+++ Given information +++

/-- Triggers of a plot in WAIT whose PRE pages are written go to ARMED (R315). -/
def trigArm (p : Nat) (s : State) : State :=
  (List.range 64).foldl (fun s t =>
    if s.rd (trB t) R.MDW_TRIG_STAT_STATE == 1 && s.rd (trB t) R.MDW_TRIG_CFG0_PLOT == p && plotState p s == 2 &&
        decide (s.rd (trB t) R.MDW_TRIG_CFG2_PRE ≤ (s.plotOf p).since) then
      s.wr (trB t) R.MDW_TRIG_STAT_STATE 2
    else s) s

/-- The triggers of a plot that are FIRED. -/
def trigFired (p : Nat) (s : State) : List Nat :=
  (List.range 64).filter (fun t => s.rd (trB t) R.MDW_TRIG_STAT_STATE == 3 && s.rd (trB t) R.MDW_TRIG_CFG0_PLOT == p)

/-- A FIRED trigger whose plot stopped before its POST pages were complete (R316). -/
def trigShort (p : Nat) (s : State) : State :=
  (trigFired p s).foldl (fun s t =>
    let s := (s.wr (trB t) R.MDW_TRIG_STAT_STATE 4).wr (trB t) R.MDW_TRIG_STAT_SHORT_POST 1
    { s with trigPost := eraseKey s.trigPost t }) s

/-! Pages. -/

/-- A linear plot is at its end (R306): FULL; data still in its buffers is discarded (R313). -/
def plotFull (p : Nat) (s : State) : State :=
  let s := (s.wr (plB p) R.MDW_PLOT_STAT_STATE 4).raise 0x42E
  let x := s.plotOf p
  let s := s.setPlot p { x with buf := [], heads := [] }
  trigShort p (plotLose p 64 x.heads.length s)

/-- A page enters the plot at WPTR (R306, R307). -/
def plotPut (p : Nat) (pg : Page) (s : State) : State :=
  let b := plB p
  let q := s.rd b R.MDW_PLOT_STAT_WPTR
  let mf := plotFrame p q s
  let s := pageWrite mf.1 mf.2 pg s
  let s := s.setPlot p { s.plotOf p with since := (s.plotOf p).since + 1 }
  if q + 1 < plotSize p s then s.wr b R.MDW_PLOT_STAT_WPTR (q + 1)
  else if s.on b R.MDW_PLOT_W0_RING then (s.wr b R.MDW_PLOT_STAT_WPTR 0).wr b R.MDW_PLOT_STAT_WRAPPED 1
  else plotFull p (s.wr b R.MDW_PLOT_STAT_WPTR (q + 1))

/-- A page is offered to the channel of its frame: a channel that does not serve pages discards it (R313, R445), k records
or pages of source src. -/
def plotOffer (p src k : Nat) (pg : Page) (s : State) : State :=
  if s.mcUp (plotFrame p (s.rd (plB p) R.MDW_PLOT_STAT_WPTR) s).1 then plotPut p pg s else plotLose p src (max 1 k) s

/-- The page that the first n bytes of a plot's records make (R300). -/
def recordPage (p n : Nat) (s : State) : Page :=
  let x := s.plotOf p
  let hs := x.heads.filter (fun h => decide (h.off < n))
  let h0 := hs.headD x.cur
  let all := if hs.isEmpty then [x.cur] else hs
  let flag (b : Bool) (k : Nat) : Nat := if b then 2 ^ k else 0
  let flags := h0.tq + flag (all.any (fun h => h.tq == 2)) 2 + flag (x.gaps.contains 64) 3 +
    flag (all.any (fun h => h.seq != h0.seq)) 4
  ⟨x.buf.take n, h0.t, flags, h0.seq, p, 64 + s.rd (plB p) R.MDW_PLOT_W0_SRC,
    (hs.head?.map (fun h => h.off)).getD 0xFFFF, n, pageStrength (s.rd (plB p) R.MDW_PLOT_W0_TSEL)⟩

/-- The first n bytes of a plot's records leave the buffer as a page. -/
def recordPut (p n : Nat) (s : State) : State :=
  let pg := recordPage p n s
  let x := s.plotOf p
  let gone := x.heads.filter (fun h => decide (h.off < n))
  let s := s.setPlot p { x with
    buf := x.buf.drop n
    heads := (x.heads.filter (fun h => decide (n ≤ h.off))).map (fun h => { h with off := h.off - n })
    cur := gone.getLastD x.cur
    gaps := x.gaps.filter (· != 64) }
  let s := { s with forRecs := s.forRecs.map (fun r => if r.plot == p then { r with left := r.left - n } else r) }
  plotOffer p 64 gone.length pg s

/-- The pages still in the buffer are written (R307). -/
def plotFlushN : Nat → Nat → State → State
  | 0, _, s => s
  | k + 1, p, s =>
    let n := min 4096 (s.plotOf p).buf.length
    if n == 0 || plotState p s != 2 then s else plotFlushN k p (recordPut p n s)

/-- A plot leaves RUN for FROZEN or OFF with its buffered pages written (R307). -/
def plotFreeze (p st : Nat) (s : State) : State :=
  let s := plotFlushN ((s.plotOf p).buf.length / 4096 + 1) p s
  let x := s.plotOf p
  let soft := plotType p s == 1 && decide (2 ≤ s.rd (plB p) R.MDW_PLOT_W0_CMODE)
  let s := s.setPlot p { x with flush := if soft && st == 3 then s.rd (plB p) R.MDW_PLOT_W3_SRC_MASK else 0 }
  if plotState p s == 2 then s.wr (plB p) R.MDW_PLOT_STAT_STATE st else s

/-- POST counts advance after a page (R315); a trigger whose pages are complete stops the plot. -/
def trigCount (p : Nat) (s : State) : State :=
  let s := trigArm p s
  let r := (trigFired p s).foldl (fun (r : State × Bool) t =>
    let left := look 0 r.1.trigPost t - 1
    let s := { r.1 with trigPost := put 0 r.1.trigPost t left }
    if left == 0 then (s.wr (trB t) R.MDW_TRIG_STAT_STATE 4, true) else (s, r.2)) (s, false)
  if r.2 && plotState p r.1 == 2 then plotFreeze p 3 r.1 else r.1

/-- A plot enters RUN (R306). -/
def plotRun (p : Nat) (s : State) : State :=
  let s := (s.wr (plB p) R.MDW_PLOT_STAT_STATE 2).setPlot p { s.plotOf p with since := 0, flush := 0 }
  trigArm p s

/-- The bytes in an engine's capture port buffer (R313). -/
def portFill (e : Nat) (s : State) : Nat :=
  s.plots.foldl (fun n x => if s.rd (plB x.1) R.MDW_PLOT_W0_SRC == e then n + x.2.buf.length else n) 0

/-- A record enters a plot in RUN, or is discarded whole (R309, R313). -/
def recordAdd (p : Nat) (bytes : List Byte) (t tq seq : Nat) (s : State) : State :=
  let x := s.plotOf p
  if x.inj then plotLose p 64 1 (s.setPlot p { x with inj := false })
  else if 2 ^ 20 < portFill (s.rd (plB p) R.MDW_PLOT_W0_SRC) s + bytes.length then plotLose p 64 1 s
  else s.setPlot p { x with buf := x.buf ++ bytes, heads := x.heads ++ [⟨x.buf.length, t, tq, seq⟩] }

/-- Pad with zeros to a multiple of 4 bytes. -/
def pad4 (bs : List Byte) : List Byte := bs ++ List.replicate ((4 - bs.length % 4) % 4) 0

/-- A frame record (R309). -/
def frameRecord (t tq seq lane g cls snap : Nat) (err : Bool) (bytes : List Byte) : List Byte :=
  let body := if snap == 0 then bytes else bytes.take snap
  leBytes 8 t ++ [BitVec.ofNat 8 (tq + b2n err * 4 + b2n (decide (body.length < bytes.length)) * 8 + cls * 16),
    BitVec.ofNat 8 seq, BitVec.ofNat 8 lane, BitVec.ofNat 8 g] ++ leBytes 2 bytes.length ++ leBytes 2 body.length ++ pad4 body

/-- A plot's selection takes a frame (R308). -/
def frameSel (p e g cls : Nat) (err : Bool) (s : State) : Bool :=
  let b := plB p
  plotType p s == 1 && s.rd b R.MDW_PLOT_W0_CMODE == 0 && s.rd b R.MDW_PLOT_W0_SRC == e &&
    s.rd b R.MDW_PLOT_W3_SRC_MASK / 2 ^ g % 2 == 1 && s.rd b R.MDW_PLOT_W3_CLASS_MASK / 2 ^ cls % 2 == 1 &&
    (!err || s.on b R.MDW_PLOT_W0_ERRF)

/-- A frame reaches the capture plots (R308, R312, R313) and the triggers of its class (R314). -/
def frameCapture (e g cls lane t : Nat) (err : Bool) (bytes : List Byte) (s : State) : State :=
  let tag := s.tagAt t
  let r := (List.range 256).foldl (fun (r : State × Nat) p =>
    let s := r.1
    if !frameSel p e g cls err s then r
    else if plotState p s == 4 then (plotLose p 64 1 s, r.2)
    else if plotState p s != 2 then r
    else if 4 ≤ r.2 then (s.cnt (plB p) R.MDW_PLOT_LOST_LOST 1, r.2)
    else (recordAdd p (frameRecord t tag.1 tag.2 lane g cls (s.rd (plB p) R.MDW_PLOT_W0_SNAP) err bytes)
      t tag.1 tag.2 s, r.2 + 1)) (s, 0)
  fireSrc 3 (e * 256 + cls) 0x30F t tag.1 tag.2 r.1

/-- A lane's page is complete (R311). -/
def lanePage (p l t : Nat) (burst : Bool) (data : List Byte) (s : State) : State :=
  let b := plB p
  let soft := s.rd b R.MDW_PLOT_W0_CMODE == 2
  let data := data.take (if soft then 8192 else 4096)
  let bytes : List Byte := if soft then packBits 4 (data.map BitVec.toNat) ((data.length + 1) / 2) else data
  let x := s.plotOf p
  let sel := plotType p s == 1 && decide (2 ≤ s.rd b R.MDW_PLOT_W0_CMODE) && l / 16 == s.rd b R.MDW_PLOT_W0_SRC &&
    s.rd b R.MDW_PLOT_W3_SRC_MASK / 2 ^ (l % 16) % 2 == 1
  let tail := plotState p s == 3 && x.flush / 2 ^ (l % 16) % 2 == 1
  if !sel then s
  else if plotState p s == 4 then plotLose p l 1 s
  else if !(plotState p s == 2 || tail) then s
  else if x.inj then plotLose p l 1 (s.setPlot p { x with inj := false })
  else
    let tag := s.tagAt t
    let flags := tag.1 + b2n (tag.1 == 2) * 4 + b2n (x.gaps.contains l) * 8 + b2n burst * 32
    let pg : Page := ⟨bytes, t, flags, tag.2, p, l, 0, bytes.length, pageStrength (s.rd b R.MDW_PLOT_W0_TSEL)⟩
    let s := s.setPlot p { x with gaps := x.gaps.filter (· != l),
                                  flush := if tail then clrBit x.flush (l % 16) else x.flush }
    plotOffer p l 1 pg s

/-- A page of a source is complete, or lost (R307, R313). -/
def pageIn (p : Nat) (x : PageIn) (s : State) : State :=
  match x with
  | .records => if plotState p s == 2 && decide (4096 ≤ (s.plotOf p).buf.length) then recordPut p 4096 s else s
  | .lane l t burst data => lanePage p l.val t.toNat burst data s
  | .lost l => if plotState p s == 2 then plotLose p l.val 1 s else s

+++

Problem to solve -
Give back every line of the listing where the word "BitVec" shows up.

Solution to this task -
  leBytes 8 t ++ [BitVec.ofNat 8 (tq + b2n err * 4 + b2n (decide (body.length < bytes.length)) * 8 + cls * 16),
    BitVec.ofNat 8 seq, BitVec.ofNat 8 lane, BitVec.ofNat 8 g] ++ leBytes 2 bytes.length ++ leBytes 2 body.length ++ pad4 body
  let bytes : List Byte := if soft then packBits 4 (data.map BitVec.toNat) ((data.length + 1) / 2) else data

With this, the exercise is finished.